What Lockdown Has Taught Me About Being an Introvert

I've realized that meaningful contact is fundamental to my well-being.

Anton Mukhin/ Shutterstock
Anton Mukhin/ Shutterstock

I’m very obviously an introvert, and this is not a surprise to anyone who knows me. I avoid socializing with people I don’t know. I often dread occasions that I have to attend for work or out of duty. I have also been called “very private” and “intriguing.” But the truth is, I’d rather just not talk about myself and feel the pressure to be interesting. Instead, I listen to others and encourage them — and that suits me fine.

So, lockdown should have been a breeze for me, right? The ideal opportunity to sit back, relax and revel in blissful solitude? Unfortunately not. Although putting myself out there socially isn’t my thing, I quickly realized during this time that meaningful contact with close friends is fundamental to my well-being and my ability to self-regulate.

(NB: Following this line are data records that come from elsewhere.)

-- ==== Sys2Proof/Machine/Faults.lean ====
section
/-! DEFINITION. Fault records, verdicts, replay, bounced atomics, shoot-downs and function-level reset (spec/21 R374..R381, R444..R446;
spec/22 R392; spec/17 R341; spec/16 R309). -/
namespace Sys2Proof.Machine

/-! ### Replay (spec/21 R378, R444) -/

/-- Does the instruction write its result when it completes, and not at issue? -/
def longLat : Instr → Bool
  | .ld .. | .lds .. | .atom .. | .caswap .. | .expld .. => true
  | _ => false
/-- Is the instruction one whose faults concern it whole: CMPST and EXPLD by their element, and operations of a declared set? -/
def wholeFault (i : Instr) : Bool :=
  (convReg i).isSome || (match i with
    | .cmpst .. | .expld .. => true
    | _ => false)
def instrHdr (i : Instr) : Hdr := ((uses i).map (·.h)).getD { g := 7, neg := false, u := false, la := 0 }

def State.dropLog (s : State) (id : Nat) : State := { s with oplog := s.oplog.filter fun e => e.id ≠ id }
/-- What runs over the faulted operands of a memory instruction once more leaves: threads that are done leave the pending
instruction `p`, threads that fault again have new records. -/
def State.replayOps (s : State) (e : LogEntry) (p : Pending) : State :=
  let h := instrHdr e.instr
  let b := e.blk
  let all := p.thrs.map (·.1)
  let spread := fun (t : Nat) => if h.u then all else [t]
  let next := (e.ctx (s.blk b) all).next
  let (r, s) := s.runOps
    (fun s o =>
      let k := s.blk b
      if s.overtakes b o.thr (k.usedOf p.id o.thr) (k.ranges e.warp e.instr o) then (.stall, s) else s.memOp b e.instr next o) e.ops
  let vals := r.done.flatMap fun x => (spread x.1).map fun t => (t, x.2)
  let tag : Tag := if h.u then .u else .g
  let left := (r.page.map (·.1) ++ r.stall).flatMap spread
  let s := r.exc.foldl (fun s x => s.raiseAll b (spread x.1) e.pc x.2.1 x.2.2) s
  let (ws, s) := s.recordFaults b e.id (accKind e.instr) r.page
  let s := if left = [] then (s.dropPend b p.id).dropLog e.id
    else
      let stay := fun (x : LogEntry) =>
        { x with ops := e.ops.filter fun o => left.contains o.thr, waiting := ws, held := false }
      let s := { s with oplog := s.oplog.map fun (x : LogEntry) => if x.id = e.id then stay x else x }
      s.updPend b p.id fun p => { p with thrs := p.thrs.filter fun x => left.contains x.1 }
  if vals = [] then s
  else if longLat e.instr then
    let (id, s) := s.newId
    let q : Pending :=
      { p with id := id, thrs := p.thrs.filter (fun x => vals.any fun v => v.1 = x.1), result := .regs p.dst p.w vals tag,
               ready := true, log := none }
    s.updBlk b fun k => { k with pend := k.pend ++ [q] }
  else (s.updBlk b fun k => k.putDst e.warp p.w p.dst vals tag).advance b (vals.map (·.1)) next

/-- An entry that found the log full has room now: the warp goes on. -/
def State.unstopLog (s : State) (b w : Nat) : State :=
  s.updWarp b w fun x => if x.stopped = some .logFull then { x with stopped := none } else x
/-- One entry runs again. -/
def State.replay (s : State) (e : LogEntry) (p : Pending) : State :=
  let thrs := p.thrs.map (·.1)
  let c := e.ctx (s.blk e.blk) thrs
  match e.instr with
  | .cmpst h .. | .expld h .. => (s.dropLog e.id).elemsDone c e.instr h e.ops e.start (some p.id)
  | .cpld _ ty d _ cq _ =>
    if (s.blk e.blk).cqFits e.warp cq (ty.bytes * thrs.length) then (s.dropLog e.id).cpldRun c e.instr ty d cq e.ops (some p.id)
    else s
  | i =>
    if (convReg i).isSome then
      if s.convBlocked e.blk e.warp e.id then s else s.convPerform e.blk p.id thrs e
    else s.replayOps e p
/-- The threads of an operand-log entry whose record received fail raise, and leave the entry. -/
def State.failLog (s : State) (e : LogEntry) : State :=
  match (s.blk e.blk).pend.find? fun p => p.log = some e.id with
  | none => s.dropLog e.id
  | some p =>
    let all := p.thrs.map (·.1)
    let code := (e.failed.head?.map (·.2)).getD 0
    if wholeFault e.instr then
      let aux : Aux := if (convReg e.instr).isSome then .free else .low (BitVec.ofNat 32 e.start)
      (((s.dropPend e.blk p.id).dropLog e.id).raiseAll e.blk all e.pc code aux).refreshImage e.blk
    else
      let out := if (instrHdr e.instr).u then all.map fun t => (t, code) else e.failed
      (out.foldl (fun s x => s.raiseAt e.blk x.1 e.pc x.2 .free) (s.leaveLog e.blk (out.map (·.1)) p e.id)).refreshImage e.blk
/-- FAULT_REPLAY: an entry of the operand log all of whose records have a verdict: the threads whose record received fail
raise, and it is replayed for the others; one that found the log full
waits for room. -/
def execFaultReplay (id : Nat) (s : State) : Host.Outcome State Fault Refusal :=
  match s.oplog.find? fun e => e.id = id with
  | none => finish s
  | some e =>
    let k := s.blk e.blk
    let full := e.held && (k.warp e.warp).stopped = some .logFull && s.logFull e.blk e.warp
    if k.status ≠ .running || e.waiting ≠ [] || full then finish s
    else
      let s := if e.failed = [] then s else s.failLog e
      match s.oplog.find? (fun x => x.id = id), (s.blk e.blk).pend.find? fun p => p.log = some id with
      | some e, some p => finish ((if e.held then s.unstopLog e.blk e.warp else s).replay e p)
      | _, _ => finish (s.dropLog id)

/-! ### Verdicts (R377, R444, R445; spec/22 R392) -/

/-- The verdict on a record of faulted threads of an operand-log entry. -/
def State.verdictLog (s : State) (r : Record) (id : Nat) (retry : Bool) : State :=
  match s.oplog.find? fun e => e.id = id with
  | none => s
  | some e =>
    let ts := (e.waiting.filter fun w => w.2 = r.id).map (·.1)
    let e := { e with
      waiting := e.waiting.filter fun w => w.2 ≠ r.id
      failed := if retry then e.failed else e.failed ++ ts.map fun t => (t, failCode r.cause) }
    let s := { s with oplog := s.oplog.map fun x => if x.id = id then e else x }
    let failed := e.failed.map (·.1)
    if e.waiting = [] && (s.blk e.blk).pend.all fun p => p.log ≠ some id || p.thrs.all fun x => failed.contains x.1 then s.failLog e
    else s
/-- The verdict on a copy, or a content copy-out, that waits. -/
def State.verdictCopy (s : State) (r : Record) (id : Nat) (retry : Bool) : State :=
  match s.copies.find? fun q => q.id = id, s.exports.find? fun x => x.id = id with
  | some q, _ =>
    if q.fault ≠ some r.id then s
    else if retry then s.updCopy id fun q => { q with fault := none }
    else s.stopCopy q (failCode r.cause) q.off
  | none, some x =>
    if x.fault ≠ some r.id then s
    else if retry then { s with exports := s.exports.map fun e => if e.id = id then { e with fault := none } else e }
    else s.exportStop x (.exc (failCode r.cause) .free)
  | none, none => s
/-- The threads of a TRAP go on with its verdict. -/
def State.verdictTrap (s : State) (r : Record) (b : Nat) (ts : List Nat) (retry : Bool) : State :=
  ts.foldl
    (fun s t => match (s.thr b t).wait with
      | some (.trap id pd next) =>
        if id = r.id && (s.thr b t).raised.isNone then (s.updThr b t fun th => { th.setPred pd retry with wait := none }).advance b [t] next else s
      | _ => s) s
/-- A launch whose completion waits. -/
def State.verdictComplete (s : State) (r : Record) (fn : Nat) (lid : Word) (retry : Bool) : State :=
  match s.launchOf fn lid with
  | none => s
  | some l =>
    if l.fault ≠ some r.id then s
    else if retry then (s.updLaunch fn lid fun l => { l with fault := none }).syncQueues fn
    else
      match l.trace with
      | some t => match s.closeHeader l t with
        | .error _ => s.failHeader l
        | .ok _ => s.failRecord l
      | none => s.failRecord l
/-- What waits for a record goes on, or fails. -/
def State.resolve (s : State) (r : Record) (retry : Bool) : State :=
  let s := { s with records := s.records.filter fun x => x.id ≠ r.id }
  match r.waiter with
  | .log id _ => s.verdictLog r id retry
  | .fetch b ts =>
    if retry then s
    else ts.foldl (fun s t => s.raiseAt b t (s.thr b t).pc (failCode r.cause) .free) s
  | .copy id => s.verdictCopy r id retry
  | .trap b ts => s.verdictTrap r b ts retry
  | .stop b w => s.updWarp b w fun x => if x.stopped = some (.debug r.id) then { x with stopped := none } else x
  | .queue fn n =>
    if (s.queue fn n).fault ≠ some r.id then s
    else if retry then (s.updQueue fn n fun q => { q with fault := none }).syncQueues fn
    else s.accessError fn n r.w0
  | .carafe die =>
    match (s.die die).carafe with
    | e :: _ =>
      if e.fault ≠ some r.id then s
      else if retry then s.headCarafe die fun e => { e with fault := none }
      else s.refuseCarafe die e
    | [] => s
  | .complete fn lid => s.verdictComplete r fn lid retry
  | .post id =>
    match s.posts.find? fun p => p.id = id with
    | none => s
    | some p =>
      let s := { s with posts := s.posts.filter fun x => x.id ≠ id }
      if retry then s.post p.fn p.va p.bytes else s
  | .trace b => if retry then s else s.failTrace b
  | .none => s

As an anxious introvert, being with other people can be draining. But being with those I know and trust can be re-energizing: a chance to lighten the internal load and even to feel carefree for a little while. Without this regular contact being so readily available — or not available at all in the flesh — I have felt the heightened risk of turning inward and indulging my talent for rumination.

What I’ve learned then, is that the company of others is as vital and central to survival for me, an anxious introvert, as it is to the most gregarious amongst us. And, more than that, I am lucky to have a circle of close friends who understand that I may need them to reach out to me if I’ve succumbed to my internalizing tendencies.

After lockdown then, will normal service resume with potential excuses running through my head every time an invitation arrives? Probably. But I’ll hold more dear the time I spend with friends and I’ll express my gratitude for their understanding and nurturing of me.